L’ensemble de la presse nationale s’est faite l’écho de la disparition d’un journal : France-Antilles qui vient d’être mis en liquidation judiciaire.
Certains ont sans doute pensé qu’une telle publicité était exagérée car bien des entreprises connaissent de tels désastres par les temps qui courent.
C’est vrai, mais ma connaissance de cette entreprise et du terrain me permettent de penser que cette mise sous le feu des projecteurs était parfaitement justifiée compte tenu des caractéristiques de ce journal.
En effet, la fin de cette entreprise constitue une alerte très forte car elle confirme l’incroyable : l’écroulement de la presse écrite ces dix dernières années.
Certes ce journal situé à plus de 6000 kms de l’Hexagone était un cas particulier. Créé en 1964, il a traversé comme une météorite l’histoire des journaux français. Souffreteux dans un premier temps , il était devenu avec ses filiales ( affichage, radios, magazine de télévision) et en quelques années une entreprise de près de 300 salariés avec une rentabilité exceptionnelle.
Pendant quelques décennies, ce produit des DOM-TOM a donné des leçons à beaucoup de ses confrères de l’Hexagone. Le miracle n’a pas perduré, puisqu’au final FA vient d’exploser en plein vol.
Pourquoi cette réussite d’hier ? Pourquoi cette triste fin aujourd’hui ?
Les raisons du succès étaient multiples. On peut en retenir deux :
D’abord sa création récente qui lui avait permis d’éviter les contraintes traditionnelles. Disons clairement les choses : FA avait pu échapper aux blocages générés par le corporatisme du syndicat du Livre. En conséquence, la productivité était dans les normes classiques pour toute entreprise ordinaire et donc largement supérieure à ce que l’on pouvait constater en métropole dans les ateliers de la plupart de nos quotidiens.
Autre raison de ce succès ( la plus essentielle sans doute ): peu de journaux, avaient su établir une liaison aussi forte, quasiment emblématique, avec la population de son territoire, c’est à dire avec ses clients. D’une certaine façon, en rendant largement compte des faits et gestes des Antillais, France-Antilles était devenu partie intégrante de la culture de ces départements. Le journal participait ainsi à l’égalité qui doit normalement exister entre toutes les régions de notre pays.

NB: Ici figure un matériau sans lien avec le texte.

-- ==== Sys2Proof/Certificates/Slice0/Obligations.lean ====
section
/-! DEFINITION. The statements for the provers. Each docstring says what its statement formalises; statements about a choice of the
model name its log entry. -/

open Sys2Proof Sys2Proof.Machine

/-- For every command c, queue rest and state s: a step of s with c at the front of its queue is exec of c on s with the
rest. (spec/95_what_each_step_holds.md) -/
def Obligations.StepRunsFrontCommand : Prop :=
  ∀ (c : Instr) (rest : List Instr) (s : State),
    step { s with pending := c :: rest } = exec c { s with pending := rest }

/-- With an empty queue a step answers the state it was given; the model's own choice, log entry 1.
(spec/95_what_each_step_holds.md) -/
def Obligations.EmptyQueueIdles : Prop :=
  ∀ s : State, s.pending = [] → step s = .next s

/-- In every state every command answers a next state, and the queue of waiting commands is as it was. (spec/00_scope.md;
spec/95_what_each_step_holds.md) -/
def Obligations.EveryCommandGoesOn : Prop :=
  ∀ (c : Instr) (s : State), ∃ t, exec c s = .next t ∧ t.pending = s.pending

/-- From every state whose register file, memory windows, check bits and flash are in canonical form and whose timebase
phase is less than one tb, a step that answers a next state answers one such state. (spec/00_scope.md;
spec/02_travel_and_timebase.md R39; spec/16_memory_integrity.md; spec/20_register_map.md) -/
def Obligations.StepKeepsCanonicalForm : Prop :=
  ∀ s t : State, s.canonical = true → step s = .next t → t.canonical = true

/-- State.reset is in canonical form. (spec/18_startup_modes_reset.md) -/
def Obligations.ResetIsCanonical : Prop :=
  State.reset.canonical = true

/-- While a core clock failure holds the node in reset, every command but the five resets that no clock is needed for and
the recovery of the clock leaves the state unchanged. (spec/18_startup_modes_reset.md R372) -/
def Obligations.HeldResetIgnoresCommands : Prop :=
  ∀ (c : Instr) (s : State), s.boot.halted = true →
    c ≠ .powerOnReset → c ≠ .brownoutReset → c ≠ .externalReset → c ≠ .watchdogReset → c ≠ .clockFailureReset →
    c ≠ .clockRecovery → exec c s = .next s

/-- After POWER_ON_RESET every register but MOD_RST reads its reset word, RSTSRC is 1, the march test runs, memory,
queues, channels and the clock are as at reset, owner and head epoch stay, and so does the flash unless a write to it
was cut off. (spec/00_scope.md R11; spec/18_startup_modes_reset.md R372; spec/18_startup_modes_reset.md R373) -/
def Obligations.PowerOnResetRestoresRegisters : Prop :=
  ∀ s : State, ∃ t, exec .powerOnReset s = .next t ∧
    (∀ a, a ≠ 0x110 → t.reg a = resetWord a) ∧ t.fld F.MOD_RST_RSTSRC = 1 ∧
    t.boot.march = true ∧ t.boot.halted = false ∧ t.mem = [] ∧ t.chk = [] ∧ t.queues = [] ∧ t.valves = [] ∧
    t.clk = {} ∧ t.key = { owner := s.key.owner, epoch := s.key.epoch } ∧ t.pending = s.pending ∧
    (s.led.stage = 0 → s.ser.job = none → t.flash = s.flash)

/-- Each of the four resets writes its source code, counts itself, starts BOOT with empty queues, keeps winding and body
temperature, derating stage and RMEAS of every channel, and leaves the flash unless a write to it was cut off; only
the clock failure holds the node. (spec/18_startup_modes_reset.md R372; spec/18_startup_modes_reset.md R373;
spec/08_coil_model_and_latency.md R190) -/
def Obligations.OtherResetsKeepTemperatures : Prop :=
  ∀ s : State, s.boot.halted = false →
    ∀ p ∈ [(Instr.brownoutReset, 2), (.externalReset, 3), (.watchdogReset, 4), (.clockFailureReset, 6)],
    ∃ t, exec p.1 s = .next t ∧ t.fld F.MOD_RST_RSTSRC = p.2 ∧
      t.fld F.MOD_RST_RSTCNT = satAdd 16 (s.fld F.MOD_RST_RSTCNT) 1 ∧
      t.boot.halted = decide (p.2 = 6) ∧ t.boot.start = s.clk.cc ∧ t.queues = [] ∧ t.pending = s.pending ∧
      (∀ n, n < 48 → t.fld (F.VDA_CHn_TH_TW n) = s.fld (F.VDA_CHn_TH_TW n) ∧
        t.fld (F.VDA_CHn_TH_TB n) = s.fld (F.VDA_CHn_TH_TB n) ∧
        t.fld (F.VDA_CHn_TH_STAGE n) = s.fld (F.VDA_CHn_TH_STAGE n) ∧
        t.fld (F.VDA_CHn_RES_RMEAS n) = s.fld (F.VDA_CHn_RES_RMEAS n)) ∧
      (s.led.stage = 0 → s.ser.job = none → t.flash = s.flash)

D’où des chiffres exceptionnels de « diffusion payante » et, encore plus remarquables pour les des recettes publicitaires tout à fait hors des normes classiques.
Dans ces conditions, pourquoi cette fin aussi soudaine que violente ?
Pour la raison déterminante que ce journal, comme tous ses confrères, a été, agressé et fragilisé par la montée en puissance du web.
Il s’était accommodé de la très forte audience des radios et des télévisions ( pourtant particulièrement puissante aux Antilles ), mais il a été balayé, par le pouvoir tentaculaire des disciples et utilisateurs d’Apple et Google.
Ses lecteurs l’ont abandonné. Surtout les plus jeunes qui ne voient pas l’intérêt de se tourner vers un média inadapté aux contraintes géographiques (l’instantanéité du web abolit éloignement et décalage horaire). Mais cet abandon a aussi été le fait des commerces de distribution et des agences du publicité très nombreuses et puissantes aux Antilles. Ces prescripteurs avaient de plus en plus besoin d’une réponse accélérée à leurs initiatives commerciales. Cette attirance pour le web a été d’autant plus forte qu’ainsi les annonceurs ont pu se libérer à moindre frais ( tarifs largement moins élevés) de la toute puissance de France-Antilles.
Après bien des sursauts et des projets de reprise sans réelle consistance, les juges ont prononcé le décès. Reste la question fondamentale : cette fin sous les tropiques est-elle annonciatrice d’autres catastrophes tout près de chez nous, dans beaucoup de rédactions et d’ateliers ?
On peut le craindre ! Google rode partout. Et beaucoup trop de Français commencent à intégrer qu’à son tour le temps des diligences de l’information est révolu.